Natural rose madder supplied half the world with red, until 1868, when its alizarin component became the first natural dye to be synthetically duplicated by Carl Gräbe and Carl Liebermann. Advances in the understanding of chemistry, such as chemical structures, chemical formulas, and elemental formulas, aided these Berlin-based scientists in discovering that alizarin had an anthracene base. However, their recipe was not feasible for large-scale production; it required expensive and volatile substances, specifically bromine.

William Perkin, the inventor of mauveine, filed a patent in June 1869 for a new way to produce alizarin without bromine. Gräbe, Liebermann, and Heinrich Caro filed a patent for a similar process just one day before Perkin did – yet both patents were granted, as Perkin's had been sealed first. They divided the market in half: Perkin sold to the English market, and the scientists from Berlin to the United States and mainland Europe.
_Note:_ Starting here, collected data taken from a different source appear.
-- ==== Sys2Proof/Laws/KeepsD.lean ====
section
/-!
SUPPORT. What each operation keeps (D): one lemma per operation, in the order of use.
-/
namespace Sys2Proof.Machine

theorem State.abandonReads_keeps {r s : State} (c : CoreId) (h : Keeps r s) : Keeps r (State.abandonReads s c) := by
  unfold State.abandonReads
  try dsimp only
  repeat' first
    | with_reducible assumption
    | (fail_if_no_progress (with_reducible apply keeps_mk))

theorem State.scrubPass_keeps {r s : State} (d : District) (h : Keeps r s) : Keeps r (State.scrubPass s d) := by
  unfold State.scrubPass
  try dsimp only
  repeat' first
    | with_reducible assumption
    | with_reducible apply State.modStack_keeps
    | with_reducible apply State.incD_keeps
    | with_reducible apply keeps_ite
    | (with_reducible apply keeps_foldl; intro _ _ _; try dsimp only)

theorem State.setRefresh_keeps {r s : State} (d : District) (n : Nat) (h : Keeps r s) : Keeps r (State.setRefresh s d n) := by
  unfold State.setRefresh
  try dsimp only
  repeat' first
    | with_reducible assumption
    | with_reducible apply State.setDN_keeps

theorem State.heat_keeps {r s : State} (d : District) (h : Keeps r s) : Keeps r (State.heat s d) := by
  unfold State.heat
  try dsimp only
  repeat' first
    | with_reducible assumption
    | with_reducible apply State.modDist_keeps
    | (fail_if_no_progress (with_reducible apply keeps_mk))
    | with_reducible apply keeps_ite

theorem State.getBlocks_keeps {r s : State} (c : CoreId) (x : CtxId) (id : Nat) (h : Keeps r s) : Keeps r (s.getBlocks c x id) := by
  unfold State.getBlocks
  split
  · exact h
  · dsimp only
    split
    · exact h
    · refine keeps_foldl (fun s b hs => ?_) _ _ h
      split
      · exact hs
      · split
        · exact State.modJob_keeps _ _ _ _ (keeps_mem hs (Mem.wf_setHeader _ _ _))
        · split
          · exact hs
          · exact State.modJob_keeps _ _ _ _ (State.mergeBlock_keeps _ _ hs)

theorem State.checkKept_keeps {r s : State} (m : Mem) (rs : List (Nat × Nat)) (h : Keeps r s) : Keeps r (s.checkKept m rs).1 :=
  keeps_swap (m := m) h fun q hq => State.checkRanges_keeps _ hq

theorem State.pumpStep_keeps {r s : State} (c : CoreId) (x : CtxId) (id : Nat) (h : Keeps r s) {t : State} (e : s.pumpStep c x id = some t) :
    Keeps r t := by
  unfold State.pumpStep at e
  split at e
  · cases e
  · split at e
    · cases e
    · dsimp only at e
      split at e
      · cases e
      · obtain ⟨w, hw, rfl⟩ := Option.map_eq_some_iff.1 e
        exact State.modJob_keeps _ _ _ _ (State.sendReq_keeps (h := h) (e := hw))

theorem pumpGo_keeps {r : State} (c : CoreId) (x : CtxId) (id : Nat) (x3 : Nat) {x4 : State} (h : Keeps r x4) : Keeps r (pumpGo c x id x3 x4) := by
  induction x3 generalizing x4 with
  | zero => simp only [pumpGo]; repeat' first
    | with_reducible assumption
  | succ n ih => simp only [pumpGo]; repeat' first
    | with_reducible assumption
    | with_reducible apply ih
    | with_reducible refine State.pumpStep_keeps (h := ?_) (e := by assumption)
    | split

theorem State.pump_keeps {r s : State} (c : CoreId) (x : CtxId) (id : Nat) (h : Keeps r s) : Keeps r (State.pump s c x id) := by
  unfold State.pump
  try dsimp only
  repeat' first
    | with_reducible assumption
    | with_reducible apply pumpGo_keeps
    | split

theorem State.rqBlock_keeps {r : State} (i : Issued) (d : BitVec 512) {s : State} (b : Nat) (h : Keeps r s) : Keeps r (State.rqBlock i d s b) := by
  have g1 := @State.readMem_keeps r
  unfold State.rqBlock
  generalize State.check = f0
  generalize State.readMem = f1 at g1 ⊢
  revert f0 f1
  refine id ?_
  intro f0 f1 g1
  try dsimp only
  repeat' first
    | with_reducible assumption
    | with_reducible apply g1
    | with_reducible apply State.modJob_keeps
    | with_reducible apply State.refuse_keeps
    | with_reducible apply keeps_ite
    | split

theorem rqGo_keeps {r : State} (i : Issued) (d : BitVec 512) (n : Nat) {s : State} (h : Keeps r s) : Keeps r (rqGo i d n s) := by
  induction n generalizing s with
  | zero => exact h
  | succ n ih =>
    simp only [rqGo]
    split
    · exact h
    · rename_i j hj
      have hq := State.modJob_keeps i.core i.ctx i.id (fun j => { j with queue := [] }) h
      split
      · split
        · exact State.work_keeps _ _ (keeps_ite (State.partFault_keeps _ _ _ hq) hq)
        · exact hq
      · split
        · exact State.pump_keeps _ _ _ h
        · split
          · exact State.qntRefuse_keeps _ h
          · split
            · exact State.quantRun_keeps _ _ _ _ _ _ (State.checkKept_keeps _ _ h)
            · refine ih (keeps_foldl (fun s b hs => ?_) _ _ h)
              exact State.rqBlock_keeps _ _ _ hs

theorem State.rqStep_keeps {r s : State} (i : Issued) (d : BitVec 512) (h : Keeps r s) : Keeps r (State.rqStep s i d) := by
  unfold State.rqStep
  try dsimp only
  repeat' first
    | with_reducible assumption
    | with_reducible apply rqGo_keeps
    | with_reducible apply keeps_ite

theorem State.pumpOrd_keeps {r s : State} (c : CoreId) (x : CtxId) (id : Nat) (h : Keeps r s) : Keeps r (State.pumpOrd s c x id) := by
  unfold State.pumpOrd
  try dsimp only
  repeat' first
    | with_reducible assumption
    | with_reducible apply State.pump_keeps
    | with_reducible apply keeps_ite
    | split

theorem State.pumpAll_keeps {r s : State} (c : CoreId) (h : Keeps r s) : Keeps r (State.pumpAll s c) := by
  unfold State.pumpAll
  try dsimp only
  repeat' first
    | with_reducible assumption
    | with_reducible apply State.pumpOrd_keeps
    | with_reducible apply keeps_ite
    | (with_reducible apply keeps_foldl; intro _ _ _; try dsimp only)

theorem State.jobNext_keeps {r s : State} (c : CoreId) (x : CtxId) (id : Nat) (h : Keeps r s) : Keeps r (State.jobNext s c x id) := by
  unfold State.jobNext
  try dsimp only
  repeat' first
    | with_reducible assumption
    | with_reducible apply State.pumpAll_keeps
    | with_reducible apply State.modJob_keeps
    | with_reducible apply State.partFault_keeps
    | with_reducible apply State.setStatus_keeps
    | with_reducible apply keeps_ite
    | split

theorem State.answered_keeps {r s : State} (x1 : Req) (h : Keeps r s) : Keeps r (State.answered s x1) := by
  unfold State.answered
  try dsimp only
  repeat' first
    | with_reducible assumption
    | with_reducible apply State.restoreEnd_keeps
    | with_reducible apply State.ckptAnswer_keeps
    | with_reducible apply State.getBlocks_keeps
    | with_reducible apply State.modJob_keeps
    | with_reducible apply State.rqStep_keeps
    | with_reducible apply State.collPump_keeps
    | with_reducible apply State.pump_keeps
    | with_reducible apply State.jobNext_keeps
    | with_reducible apply keeps_ite
    | split

theorem State.reqFails_keeps {r s : State} (x1 : Req) (status : BitVec 4) (h : Keeps r s) : Keeps r (State.reqFails s x1 status) := by
  unfold State.reqFails
  try dsimp only
  repeat' first
    | with_reducible assumption
    | with_reducible apply State.modPart_keeps
    | with_reducible apply State.raiseMgmt_keeps
    | with_reducible apply State.modJob_keeps
    | with_reducible apply keeps_ite
    | split

theorem State.takeData_keeps {r s : State} (x1 : Req) (addr : Nat) (units : Nat) (p : Packet) (h : Keeps r s) : Keeps r (State.takeData s x1 addr units p) := by
  have g2 := @State.writeMem_keeps r
  unfold State.takeData
  generalize State.check = f0
  generalize psnUnits = f1
  generalize State.writeMem = f2 at g2 ⊢
  revert f0 f1 f2
  refine id ?_
  intro f0 f1 f2 g2
  try dsimp only
  repeat' first
    | with_reducible assumption
    | with_reducible apply State.writeMerge_keeps
    | with_reducible apply State.modJob_keeps
    | with_reducible apply g2
    | with_reducible apply State.reqFails_keeps
    | with_reducible apply State.refuse_keeps
    | split

theorem State.resOutcome_keeps {r s : State} (p : PartId) (gid : W16) (plane : Nat) (grant : Option W16) (h : Keeps r s) : Keeps r (State.resOutcome s p gid plane grant) := by
  unfold State.resOutcome
  try dsimp only
  repeat' first
    | with_reducible assumption
    | with_reducible apply State.sendMsg_keeps
    | with_reducible apply State.reserved_keeps
    | (with_reducible apply keeps_foldl; intro _ _ _; try dsimp only)
    | split

theorem State.takeRsp_keeps {r s : State} (x1 : Req) (p : Packet) (h : Keeps r s) : Keeps r (State.takeRsp s x1 p) := by
  unfold State.takeRsp
  try dsimp only
  repeat' first
    | with_reducible assumption
    | with_reducible apply State.takeData_keeps
    | with_reducible apply State.modJob_keeps
    | with_reducible apply State.resOutcome_keeps
    | with_reducible apply State.restoreData_keeps
    | with_reducible apply keeps_ite
    | split

theorem State.reqTimeout_keeps {r s : State} (x1 : Req) (h : Keeps r s) : Keeps r (State.reqTimeout s x1) := by
  unfold State.reqTimeout
  try dsimp only
  repeat' first
    | with_reducible assumption
    | with_reducible apply State.raiseMgmt_keeps
    | with_reducible apply State.reqFails_keeps
    | with_reducible apply State.modJob_keeps
    | with_reducible apply State.raiseCtx_keeps
    | split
Because this synthetic alizarin dye could be produced for a fraction of the cost of the natural madder dye, it quickly replaced all madder-based colorants then in use (in, for instance, British army red coats that had been a shade of madder from the late 17th century to 1870, and French military cloth, often called "Turkey Red"). In turn, alizarin itself has now been largely replaced by the more light-resistant quinacridone pigments originally developed at DuPont in 1958.
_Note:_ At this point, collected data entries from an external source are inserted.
theorem State.localSync_keeps {r s : State} (p : PartId) (a : W64) (o : SyncOp) (h : Keeps r s) : Keeps r (State.localSync s p a o).1 := by
  unfold State.localSync
  try dsimp only
  repeat' first
    | with_reducible assumption
    | with_reducible apply State.refuse_keeps
    | with_reducible apply State.applySync_keeps
    | split

theorem State.putsigLocal_keeps {r s : State} (i : Issued) (w : W256) (h : Keeps r s) : Keeps r (State.putsigLocal s i w) := by
  have g0 := @State.move_keeps_st r
  have g1 := @State.localSync_keeps r
  unfold State.putsigLocal
  generalize State.move = f0 at g0 ⊢
  generalize State.localSync = f1 at g1 ⊢
  revert f0 f1
  refine id ?_
  intro f0 g0 f1 g1
  try dsimp only
  repeat' first
    | with_reducible assumption
    | with_reducible apply g0
    | with_reducible apply State.workChk_keeps
    | with_reducible apply g1
    | with_reducible apply keeps_ite

theorem State.fillHeaders_keeps {r s : State} (f : Former) (dst : Nat) (len : Nat) (h : Keeps r s) : Keeps r (s.fillHeaders f dst len) := by
  unfold State.fillHeaders
  exact keeps_foldl (fun s b hs => keeps_ite (keeps_mem hs (Mem.wf_setHeader _ _ _)) (State.mergeBlock_keeps _ _ hs)) _ _ h

theorem State.fillMove_keeps_st {r s : State} (f : Former) (p : PartId) (a b : W64) (n : Nat) (h : Keeps r s) :
    Keeps r (s.fillMove f p a b n).st := by
  have piece (m : Moved) (e : Nat × Nat) (hm : Keeps r m.st) : Keeps r (fillPiece p a b m e).st := by
    unfold fillPiece
    split
    · exact hm
    · dsimp only
      split
      · exact State.writeClean_keeps _ _ hm
      · exact State.refuse_keeps _ hm
  have all (l : List (Nat × Nat)) (m : Moved) (hm : Keeps r m.st) : Keeps r (l.foldl (fillPiece p a b) m).st := by
    induction l generalizing m with
    | nil => exact hm
    | cons e t ih => exact ih _ (piece m e hm)
  exact State.fillHeaders_keeps _ _ _ (all _ ⟨s, 0, .ok, false⟩ h)

theorem State.xCmd_keeps {r : State} (op : Nat) (w : W256) (i : Issued) {s : State} (h : Keeps r s) : Keeps r (State.xCmd op w i s) := by
  unfold State.xCmd
  try dsimp only
  repeat' first
    | with_reducible assumption
    | with_reducible apply State.done_keeps
    | with_reducible apply State.moveCmd_keeps
    | with_reducible apply State.putRemote_keeps
    | with_reducible apply State.getMgt_keeps
    | with_reducible apply State.startReqs_keeps
    | with_reducible apply State.putsigLocal_keeps
    | with_reducible apply State.fillMove_keeps_st
    | with_reducible apply State.workChk_keeps
    | with_reducible apply keeps_ite
    | split

theorem State.xdRsv_keeps {r s : State} (i : Issued) (v : W256) (h : Keeps r s) : Keeps r (State.xdRsv s i v) := by
  unfold State.xdRsv
  try dsimp only
  repeat' first
    | with_reducible assumption
    | with_reducible apply State.modCtx_keeps
    | with_reducible apply keeps_ite

theorem State.xdCmd_keeps {r : State} (v : W256) (i : Issued) {s : State} (h : Keeps r s) : Keeps r (State.xdCmd v i s) := by
  unfold State.xdCmd
  try dsimp only
  repeat' first
    | with_reducible assumption
    | with_reducible apply State.done_keeps
    | with_reducible apply State.xCmd_keeps
    | with_reducible apply State.xdRsv_keeps
    | with_reducible apply keeps_ite

theorem State.putiLocal_keeps {r s : State} (i : Issued) (a : W64) (l : List Byte) (h : Keeps r s) : Keeps r (State.putiLocal s i a l) := by
  unfold State.putiLocal
  try dsimp only
  repeat' first
    | with_reducible assumption
    | with_reducible apply State.work_keeps
    | with_reducible apply State.writeMerge_keeps
    | with_reducible apply State.workChk_keeps
    | with_reducible apply State.refuse_keeps
    | with_reducible apply State.mgtWrite_keeps
    | with_reducible apply State.mgtStatus_keeps
    | with_reducible apply keeps_ite
    | split

theorem State.putiCmd_keeps {r : State} (w : W256) (i : Issued) {s : State} (h : Keeps r s) : Keeps r (State.putiCmd w i s) := by
  unfold State.putiCmd
  try dsimp only
  repeat' first
    | with_reducible assumption
    | with_reducible apply State.done_keeps
    | with_reducible apply State.putiLocal_keeps
    | with_reducible apply State.startReqs_keeps
    | with_reducible apply keeps_ite

theorem State.syncCmd_keeps {r s : State} (i : Issued) (w : W256) (kind : SyncKind) (v : BitVec 48) (h : Keeps r s) : Keeps r (State.syncCmd s i w kind v) := by
  unfold State.syncCmd
  try dsimp only
  repeat' first
    | with_reducible assumption
    | with_reducible apply State.done_keeps
    | with_reducible apply State.localSync_keeps
    | with_reducible apply State.workChk_keeps
    | with_reducible apply State.startReqs_keeps
    | with_reducible apply keeps_ite

theorem State.signalCmd_keeps {r : State} (w : W256) (i : Issued) {s : State} (h : Keeps r s) : Keeps r (State.signalCmd w i s) := by
  unfold State.signalCmd
  try dsimp only
  repeat' first
    | with_reducible assumption
    | with_reducible apply State.syncCmd_keeps

theorem State.syncaddCmd_keeps {r : State} (w : W256) (i : Issued) {s : State} (h : Keeps r s) : Keeps r (State.syncaddCmd w i s) := by
  unfold State.syncaddCmd
  try dsimp only
  repeat' first
    | with_reducible assumption
    | with_reducible apply State.syncCmd_keeps

theorem State.syncsetCmd_keeps {r : State} (w : W256) (i : Issued) {s : State} (h : Keeps r s) : Keeps r (State.syncsetCmd w i s) := by
  unfold State.syncsetCmd
  try dsimp only
  repeat' first
    | with_reducible assumption
    | with_reducible apply State.done_keeps
    | with_reducible apply State.syncCmd_keeps
    | split

theorem State.syncreadLocal_keeps {r s : State} (i : Issued) (a : W64) (off : Nat) (h : Keeps r s) : Keeps r (State.syncreadLocal s i a off) := by
  unfold State.syncreadLocal
  try dsimp only
  repeat' first
    | with_reducible assumption
    | with_reducible apply State.readObj_keeps
    | with_reducible apply State.work_keeps
    | with_reducible apply State.writeMerge_keeps
    | with_reducible apply State.workChk_keeps
    | with_reducible apply State.refuse_keeps
    | split

theorem State.syncreadCmd_keeps {r : State} (w : W256) (i : Issued) {s : State} (h : Keeps r s) : Keeps r (State.syncreadCmd w i s) := by
  unfold State.syncreadCmd
  try dsimp only
  repeat' first
    | with_reducible assumption
    | with_reducible apply State.done_keeps
    | with_reducible apply State.syncreadLocal_keeps
    | with_reducible apply State.startReqs_keeps
    | with_reducible apply State.modJob_keeps
    | with_reducible apply State.workChk_keeps
    | with_reducible apply State.refuse_keeps
    | with_reducible apply keeps_ite
    | split

theorem State.startCmd_keeps {r : State} (op : Nat) (v : W256) (i : Issued) {s : State} (h : Keeps r s) : Keeps r (State.startCmd op v i s) := by
  unfold State.startCmd
  try dsimp only
  repeat' first
    | with_reducible assumption
    | with_reducible apply State.rqCmd_keeps
    | with_reducible apply State.xdCmd_keeps
    | with_reducible apply State.putiCmd_keeps
    | with_reducible apply State.signalCmd_keeps
    | with_reducible apply State.syncaddCmd_keeps
    | with_reducible apply State.syncsetCmd_keeps
    | with_reducible apply State.syncreadCmd_keeps
    | with_reducible apply State.stwriteCmd_keeps
    | with_reducible apply State.streadCmd_keeps
    | with_reducible apply State.xCmd_keeps
    | split

theorem State.startNext_keeps {r s : State} (c : CoreId) (x : CtxId) (h : Keeps r s) {t : State} (e : State.startNext s c x = some t) : Keeps r t := by
  unfold State.startNext at e
  try dsimp only at e
  repeat' (split at e)
  all_goals first
    | (exfalso; exact none_some e)
    | (obtain rfl := Option.some.inj e)
    | skip
  all_goals try dsimp only
  all_goals repeat' first
    | with_reducible assumption
    | with_reducible apply State.startCmd_keeps
    | with_reducible apply State.modJob_keeps

theorem startGo_keeps {r : State} (c : CoreId) (x : CtxId) (x2 : Nat) {x3 : State} (h : Keeps r x3) : Keeps r (startGo c x x2 x3) := by
  induction x2 generalizing x3 with
  | zero => simp only [startGo]; repeat' first
    | with_reducible assumption
  | succ n ih => simp only [startGo]; repeat' first
    | with_reducible assumption
    | with_reducible apply ih
    | with_reducible refine State.startNext_keeps (h := ?_) (e := by assumption)
    | split

theorem State.startQueued_keeps {r s : State} (c : CoreId) (x : CtxId) (h : Keeps r s) : Keeps r (State.startQueued s c x) := by
  unfold State.startQueued
  try dsimp only
  repeat' first
    | with_reducible assumption
    | with_reducible apply startGo_keeps

theorem State.retrySends_keeps {r s : State} (h : Keeps r s) : Keeps r (State.retrySends s) := by
  unfold State.retrySends
  try dsimp only
  repeat' first
    | with_reducible assumption
    | with_reducible apply State.startQueued_keeps
    | with_reducible apply State.pumpOrd_keeps
    | with_reducible apply State.collPump_keeps
    | with_reducible apply State.rqStep_keeps
    | with_reducible apply State.pump_keeps
    | (with_reducible apply keeps_foldl; intro _ _ _; try dsimp only)
    | split

theorem State.tellStack_keeps {r s : State} (d : District) (h : Keeps r s) : Keeps r (State.tellStack s d) := by
  unfold State.tellStack
  try dsimp only
  repeat' first
    | with_reducible assumption
    | with_reducible apply State.modStack_keeps
    | with_reducible apply State.telemetry_keeps
    | (fail_if_no_progress (with_reducible apply keeps_mk))
    | (with_reducible apply keeps_foldl; intro _ _ _; try dsimp only)

theorem State.tellStacks_keeps {r s : State} (h : Keeps r s) : Keeps r (State.tellStacks s) := by
  unfold State.tellStacks
  try dsimp only
  repeat' first
    | with_reducible assumption
    | with_reducible apply State.tellStack_keeps
    | (with_reducible apply keeps_foldl; intro _ _ _; try dsimp only)

theorem State.tick_keeps {r s : State} (h : Keeps r s) : Keeps r (State.tick s) := by
  unfold State.tick
  try dsimp only
  repeat' first
    | with_reducible assumption
    | with_reducible apply State.mclTick_keeps
    | with_reducible apply State.tickPorts_keeps
    | with_reducible apply State.tickReplays_keeps
    | with_reducible apply State.tickEnergy_keeps
    | with_reducible apply State.incD_keeps
    | with_reducible apply State.tickCores_keeps
    | with_reducible apply State.retrySends_keeps
    | with_reducible apply State.settle_keeps
    | with_reducible apply State.leadStep_keeps
    | with_reducible apply State.tellStacks_keeps
    | with_reducible apply State.requestWarm_keeps
    | with_reducible apply keeps_ite

theorem xStart_keeps {r : State} (op : Nat) (w : W256) (i : Issued) {s : State} (h : Keeps r s) : Keeps r (xStart op w i s) := by
  unfold xStart
  try dsimp only
  repeat' first
    | with_reducible assumption
    | with_reducible apply State.enter_keeps
    | with_reducible apply State.xCmd_keeps

theorem State.sdRsv_keeps {r s : State} (i : Issued) (d : BitVec 512) (h : Keeps r s) : Keeps r (State.sdRsv s i d) := by
  unfold State.sdRsv
  try dsimp only
  repeat' first
    | with_reducible assumption
    | with_reducible apply State.modCtx_keeps
    | with_reducible apply keeps_ite

theorem State.udPut_keeps {r s : State} (a : W64) (stride : Nat) (e : Nat) (i : Nat) (c0 : Nat) (cs : List (Nat × Bool)) (h : Keeps r s) : Keeps r (State.udPut s a stride e i c0 cs) := by
  unfold State.udPut
  try dsimp only
  repeat' first
    | with_reducible assumption
    | with_reducible apply State.writeMem_keeps

theorem udRowGo_keeps {r : State} (d : BitVec 1536) (m : Mem) (bad : List Nat) (c0 n : Nat) (a : State × UdAcc × List (List W32) × Bool) (i : Nat)
    (h : Keeps r a.1) : Keeps r (udRowGo d m bad c0 n a i).1 := by
  unfold udRowGo
  dsimp only
  repeat' first
    | with_reducible assumption
    | with_reducible apply State.udPut_keeps
    | with_reducible apply keeps_ite

theorem State.udCopy_keeps {r s : State} (c : CoreId) (x : CtxId) (q : W128) (cols : Bool) (addr : W64) (row0 : W32) (col0 : W32) (step : W64) (rows : Nat) (ncols : Nat) (tile : List (List W32)) (bad : Bool) (h : Keeps r s) : Keeps r (State.udCopy s c x q cols addr row0 col0 step rows ncols tile bad) := by
  unfold State.udCopy
  try dsimp only
  repeat' first
    | with_reducible assumption
    | with_reducible apply State.writeFresh_keeps
    | with_reducible apply State.modCtx_keeps

theorem udTileGo_keeps {r : State} (c : CoreId) (x : CtxId) (d : BitVec 1536) (m : Mem) (bad : List Nat) (step : W64) (a : State × UdAcc)
    (e : Nat × Nat) (h : Keeps r a.1) : Keeps r (udTileGo c x d m bad step a e).1 := by
  have rows (l : List Nat) (f g k : Nat) : Keeps r (l.foldl (fun q i => udRowGo d m bad f g q (k + i)) (a.1, a.2, [], false)).1 :=
    keeps_foldl_fst (fun q i hq => udRowGo_keeps _ _ _ _ _ _ _ hq) _ _ h
  unfold udTileGo
  dsimp only
  split
  · exact rows _ _ _ _
  · exact State.udCopy_keeps _ _ _ _ _ _ _ _ _ _ _ _ (State.udCopy_keeps _ _ _ _ _ _ _ _ _ _ _ _ (rows _ _ _ _))

theorem State.checkEach_keeps {r s : State} (rs : List (Nat × Nat)) (h : Keeps r s) : Keeps r (State.checkEach s rs).1 := by
  unfold State.checkEach
  try dsimp only
  repeat' first
    | with_reducible assumption
    | with_reducible apply State.addD_keeps
    | with_reducible apply State.checkBlock_keeps
    | (with_reducible apply keeps_foldl_fst; intro _ _ _; try dsimp only)

theorem State.udVersion_keeps {r s : State} (c : CoreId) (d : BitVec 1536) (step : W64) (h : Keeps r s) : Keeps r (State.udVersion s c d step) := by
  unfold State.udVersion
  try dsimp only
  repeat' first
    | with_reducible assumption
    | with_reducible apply State.writeMerge_keeps
    | with_reducible apply keeps_ite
It is still manufactured in traditional ways to meet the demands of the fine art market.

== Other names ==
- Alizarin's chemical composition: 1,2 dihydroxyanthraquinone (C_{14}H_{8}O_{4})
- Alizarin crimson, a paint very similar in color to Rose Madder Genuine but derived from synthetic Alizarin
- Lacca di robbia, Italian name
- Laque de garance, French name
- Natural Red 9 abbreviated NR9, Color Index name
- Purpurin's chemical composition: 1,2,4 trihydroxyanthraquinone (C_{14}H_{8}O_{5})
- Rose madder genuine, sometimes used to specify a paint derived from the root of the madder plant in the traditional manner It is still manufactured and used by some, but is too fugitive for professional artistic use.
- Rose madder hue, sometimes used to specify a paint made from other pigments but meant to approximate the color of rose madder
- Rubia tinctorum, the herbaceous perennial from which the rose madder pigment is derived
- Turkey red

== Substitutes ==
As all madder-based pigments are fugitive, artists have long sought a more permanent and lightfast replacement for rose madder and alizarin. Alternative pigments include:

- Anthraquinone red (PR177), a chemical cousin of Alizarin
- Benzamida carmine (PR176)
- Perylene maroon (PR179), for mixing dull violets
- Pyrrole rubine (PR264)
- Quinacridone magenta (PR122), for a brighter violet
- Quinacridone pyrrolodone
- Quinacridone rose (PV19), for a brighter violet
- Quinacridone violet (PV19), particularly dark and reddish varieties

==In art, entertainment, and media==
- Rose Madder is the title of a 1995 novel by Stephen King, in which a woman named Rose Daniels escapes her abusive husband and travels through time by entering a painting of a woman in a gown dyed with rose madder.
- "Madder Red" is the title of a 2009 song by Yeasayer on the album Odd Blood.
- Jonathon Keats uses the gradual fading of rose madder oil paint to record a single image over the course of 1000 years in his "millennium camera".
- Blue Madder is the third album released by Savoy Brown in May 1969 on Decca Records.
- The Maddermarket Theatre in Norwich has connections with the use of madder as a dye in the city.
- Madder Lake is an enduring Australian progressive rock band.